Теплотой светятся глаза Молокова. Он крепко целует меня. Подходит Мазурук. Губы его сжаты. Взгляд устремлен туда, где сверкающий ледяной покров сливается с небесным простором.

– Скоро и мы…-говорит он, пожимая мне руку.

Я его понимаю.

Солнце светит попрежнему ярко. Только далеко-далеко на горизонте плывут прозрачные облака. Вырастут ли они в мрачные тяжелые тучи, прежде чем наша быстрокрылая птица домчится до своей цели?..

Надо торопиться. Я сажусь за штурвал. Прощай, Рудольф! Прощайте, дорогие друзья! До скорого радостного свидания!

Винты с силой рассекают воздух. Какой-то миг… и ревущие на полных оборотах моторы тянут машину вперед.

Самолет набирает скорость. Скачок, второй, третий… На двадцать четвертой секунде мы отрываемся от земли.

Около домика стоят провожающие. Они восторженно машут руками, кидают в воздух шапки.

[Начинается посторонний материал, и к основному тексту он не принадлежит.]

-- ==== Sys2Proof/Laws/PerInstr.lean ====
section
/-! SUPPORT. One lemma for each command: the time operand decides nothing of whether the other operands are well formed. -/
namespace Sys2Proof

/-- The time since the command before (assumption log 4). -/
def Instr.dt : Instr → Nat
  | .powerOn dt _ => dt
  | .porRelease dt _ _ _ _ => dt
  | .tadpoleSupplyRetry dt => dt
  | .warmReset dt _ => dt
  | .resetNRise dt => dt
  | .startTimeout dt _ => dt
  | .pwrGoodRise dt _ _ _ => dt
  | .sequenceFailed dt _ => dt
  | .dramTrainingComplete dt _ _ => dt
  | .supplyFail dt _ _ _ => dt
  | .shutdownRestart dt => dt
  | .thermalRound dt _ _ => dt
  | .siteReadmitted dt _ => dt
  | .throttleHoldExpiry dt => dt
  | .avsUpdate dt _ => dt
  | .avsEmergency dt _ _ => dt
  | .pmbusPoll dt _ => dt
  | .pmbAlert dt _ => dt
  | .refclkLost dt => dt
  | .pllUnlock dt _ => dt
  | .referenceCompare dt _ => dt
  | .recalTrigger dt _ _ _ => dt
  | .calNow dt _ => dt
  | .calInstanceDone dt _ _ _ _ => dt
  | .islandGateChange dt => dt
  | .lifeUpdate dt => dt
  | .cpMismatch dt _ => dt
  | .cpWatchdog dt _ => dt
  | .cpRestartDone dt _ => dt
  | .fwLoadBegin dt => dt
  | .fwLoadData dt _ => dt
  | .fwLoadEnd dt => dt
  | .fwLoadAbort dt => dt
  | .fwCheckDone dt => dt
  | .bootRestart dt _ => dt
  | .bootTryOther dt => dt
  | .bootConfirm dt => dt
  | .bootClearSettings dt => dt
  | .trialConfirmTimer dt => dt
  | .keyWrite dt _ _ => dt
  | .vostanRead dt _ _ _ => dt
  | .vostanWrite dt _ _ _ => dt
  | .blockRead dt _ _ => dt
  | .blockWrite dt _ _ _ => dt
  | .blockTransferAbandon dt _ => dt
  | .subscribe dt _ _ => dt
  | .commit dt _ _ => dt
  | .commitDiscard dt _ _ => dt
  | .pf0Commit dt => dt
  | .pf0Discard dt => dt
  | .loginChallenge dt _ _ => dt
  | .loginProof dt _ _ => dt
  | .loginLogout dt _ _ => dt
  | .loginChallengeTimeout dt _ => dt
  | .sessionTimeout dt _ => dt
  | .lockoutExpiry dt _ => dt
  | .cyclicNotify dt _ _ _ => dt
  | .onChangeNotify dt _ _ _ => dt
  | .eventBatchSend dt _ _ _ => dt
  | .relayReply dt _ _ => dt
  | .relayTimeout dt => dt
  | .mailboxGo dt _ _ => dt
  | .pcieLinkReset dt => dt
  | .functionLevelReset dt _ => dt
  | .hostLinkUp dt _ _ => dt
  | .eqEnable dt _ => dt
  | .eqHeadWrite dt _ _ => dt
  | .eqRecordWrite dt _ => dt
  | .msixCoalesce dt _ => dt
  | .jqTailWrite dt _ _ => dt
  | .jqDisable dt _ => dt
  | .dmaJobDone dt _ _ _ _ => dt
  | .irqAck dt _ => dt
  | .windowAccess dt _ _ _ _ _ => dt
  | .registerWrite dt _ _ _ _ _ => dt
  | .frameFlip dt _ _ _ _ _ => dt
  | .flipPreNotice dt => dt
  | .compareEvent dt => dt
  | .ptpMessage dt _ _ _ _ => dt
  | .ptpSendTimer dt _ _ _ => dt
  | .syncTimeout dt _ => dt
  | .announceTimeout dt _ => dt
  | .rateSchedule dt => dt
  | .rateCancel dt => dt
  | .timeStep dt => dt
  | .domainSwitchMessage dt _ _ => dt
  | .switchTick dt => dt
  | .switchNoMessageTimer dt => dt
  | .revertTimer dt => dt
  | .holdoverExpired dt => dt
  | .portBringupStart dt _ => dt
  | .portRetrain dt _ => dt
  | .laneControlFrame dt _ _ => dt
  | .leaderStepTimer dt _ => dt
  | .trainRetry dt _ => dt
  | .relockDone dt _ _ _ => dt
  | .adaptationDone dt _ _ _ => dt
  | .stepCheckDone dt _ _ _ => dt
  | .noPartnerTimeout dt _ => dt
  | .laneFailureDetect dt _ _ _ => dt
  | .laneRetrain dt _ => dt
  | .retrainRetry dt _ => dt
  | .eyeUpdate dt _ _ _ _ _ => dt
  | .quietCheckPeriod dt _ _ _ => dt
  | .brumationExit dt _ => dt
  | .laneTest dt _ => dt
  | .laneReturn dt _ => dt
  | .testInject dt _ => dt
  | .returnLaneSyncLoss dt _ _ => dt
  | .ringFrameRx dt _ _ _ => dt
  | .ringSliceRx dt _ _ _ _ _ _ _ _ _ => dt
  | .ringEnumerate dt => dt
  | .enumMsg dt _ _ _ => dt
  | .enumDone dt _ _ _ _ _ => dt
  | .indexChanged dt _ _ _ _ _ => dt
  | .mapsMsg dt _ _ _ => dt
  | .mapReq dt _ _ _ _ => dt
  | .mapAck dt _ _ => dt
  | .mapReqRepeat dt _ => dt
  | .statusMsgTimer dt => dt
  | .sideChannelForward dt _ _ => dt
  | .laneOutOrder dt _ => dt
  | .mapChangeSend dt _ _ => dt
  | .laneClean dt _ _ => dt
  | .decisionPoint dt => dt
  | .laneLoadComplete dt _ => dt
  | .panelBufferFull dt _ => dt
  | .statusPoll dt _ => dt
  | .statusResponse dt _ _ => dt
  | .statusReqTimeout dt _ => dt
  | .icAccRead dt => dt
  | .icAccWrite dt => dt
  | .probationExpiry dt _ => dt
  | .panelLockTimer dt _ => dt
  | .panelLinkupDone dt => dt
  | .rayStartReached dt => dt
  | .rayGroup dt _ => dt
  | .probeCycle dt => dt
  | .scheduleBlockReloaded dt _ _ _ => dt
  | .tableReloadDone dt _ _ _ => dt
  | .fillIssue dt _ => dt
  | .fillComplete dt _ _ => dt
  | .lastRayOut dt => dt
  | .brushFault dt _ _ => dt
  | .cutoff dt _ => dt
  | .cullPlanDone dt _ => dt
  | .ingestRowStart dt _ _ => dt
  | .ingestPassDone dt _ _ => dt
  | .glazeSyncDone dt => dt
  | .glazeRestoreDone dt _ => dt
  | .unitArrival dt => dt
  | .engineDispatch dt _ _ => dt
  | .sliceDecodeDone dt _ _ => dt
  | .concealDone dt _ _ => dt
  | .contextEcc dt _ => dt
  | .engineFault dt _ _ => dt
  | .ctxClear dt _ => dt
  | .dcCtxSelWrite dt _ => dt
  | .pictureStart dt => dt
  | .pictureCoded dt _ => dt
  | .fragmentSend dt _ _ => dt
  | .popRecordWrite dt _ _ _ _ => dt
  | .enRingHeadWrite dt _ _ => dt
  | .rapRequest dt _ => dt
  | .encoderFault dt => dt
  | .stencilGo dt => dt
  | .stencilModeWrite dt _ => dt
  | .listTailWrite dt _ _ => dt
  | .listResumeSkip dt _ => dt
  | .listResumeRetry dt _ => dt
  | .stencilCommandDone dt _ => dt
  | .watermarkReached dt => dt
  | .behindBeamTimeout dt => dt
  | .stencilEcc dt _ _ _ => dt
  | .cxJobStart dt _ => dt
  | .cxJobEnd dt _ _ _ => dt
  | .cxFault dt _ _ _ => dt
  | .crcStart dt _ => dt
  | .crcStop dt _ => dt
  | .crcCompare dt _ => dt
  | .crcFeed dt _ _ => dt
  | .crcValueWrite dt _ _ => dt
  | .snoopItem dt _ _ => dt
  | .crcUnitFault dt _ => dt
  | .imageLoadBegin dt => dt
  | .imageLoadData dt _ => dt
  | .imageLoadEnd dt => dt
  | .imageLoadAbort dt => dt
  | .imageLoadTimeout dt => dt
  | .dmaLoadStart dt => dt
  | .dmaLoadAbort dt => dt
  | .dmaLoadEnd dt _ _ => dt
  | .verificationDone dt _ => dt
  | .actRequest dt => dt
  | .actCancel dt => dt
  | .sramCopyDone dt _ => dt
  | .storeCmd dt => dt
  | .storeDone dt _ => dt
  | .rayQuery dt _ => dt
  | .rayQueryDone dt => dt
  | .mr4Read dt _ _ _ _ => dt
  | .refreshDue dt _ _ _ => dt
  | .zqLatch dt _ _ => dt
  | .wckTrack dt _ _ => dt
  | .patrolScrub dt _ => dt
  | .powerDownEntry dt _ _ _ => dt
  | .sramScrub dt _ _ => dt
  | .faultReport dt => dt
  | .frameHoldEnd dt => dt
  | .recoveryWindowClose dt => dt
  | .safeStateEnd dt => dt
  | .faultClear dt => dt
  | .flipWatchdog dt => dt
  | .heartbeatMissing dt _ => dt
  | .tickReplicaCompare dt _ => dt
  | .islandRecovered dt _ => dt
  | .selfTestDone dt _ _ _ => dt
  | .unitRestore dt _ => dt
  | .laneReadmit dt _ => dt
  | .sequencerVote dt _ => dt
  | .logClear dt => dt
  | .registerRead dt _ _ => dt
  | .laneControlPeriod dt _ _ => dt
  | .panelBufferDrained dt _ => dt
  | .slewComplete dt => dt
  | .refclkRestored dt => dt
  | .returnLaneSyncRegained dt _ _ => dt
  | .fieldPortRecovered dt _ => dt
  | .pairOutResetTimer dt _ => dt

Зимовка остается далеко позади.

Сначала мы шли над бесконечными нагромождениями айсбергов, торосов, над ледяными долями, густо изрезанными трещинами. Но чем дальше мы продвигались на север, тем ровнее становился ледяной покров.

Мысль, что я веду самолет на полюс, вызывала во мне такие бурные приливы радости, что мне стоило большого труда сдерживать волнение и спокойно вести машину по заданному курсу.

Мы постепенно набираем высоту. Вот уже тысяча метров. Мороз двадцать три градуса. Дует ровный встречный ветер. Путевая скорость незначительна. Самолет идет спокойно; отсутствует качка, опасная для нашей перегруженной машины.

Ярко сияет солнце, горизонт чист. Мне хорошо виден солнечный зайчик, который мы не должны выпускать из центра объектива солнечного компаса. В ушах непрерывно, с одинаковой слышимостью, звучат сигналы радиомаяка. Мы идем в зоне.

Через двадцать минут полета впереди показались какие-то темные пятна.

Бабушкин посмотрел в бинокль, затем наклонился ко мне и крикнул:

– Кажется, туман!

«Не страшно. Лишь бы полюс был открыт», – подумал я.

Скоро мы уже ясно различали клочья тумана. Дальше, к северу, они сгущались. Постепенно поверхность океана скрылась за сплошной дымкой. Над нами появились высокие перистые облака.

Самолет шел на высоте тысячи пятисот метров. Погода заметно портилась. Мы летели уже в прослойке облаков.

Ко мне подошел Отто Юльевич.

– Ну, как?-спросил он, показывая на облака.

– Лететь еще можно, - ответил я.

Мы решили итти вперед и только в том случае повернуть обратно, если верхние и нижние облака сомкнутся и начнется обледенение.

Прислушиваясь к ровному гулу моторов, я размечтался и мысленно уже вел на посадку свой крылатый корабль. Я и не подозревал, что в это время бортмеханики переживали очень тяжелые минуты. Морозов заметил подозрительный пар, поднимавшийся от левого среднего мотора. Он позвал Бассейна, и они вдвоем принялись осматривать мотор.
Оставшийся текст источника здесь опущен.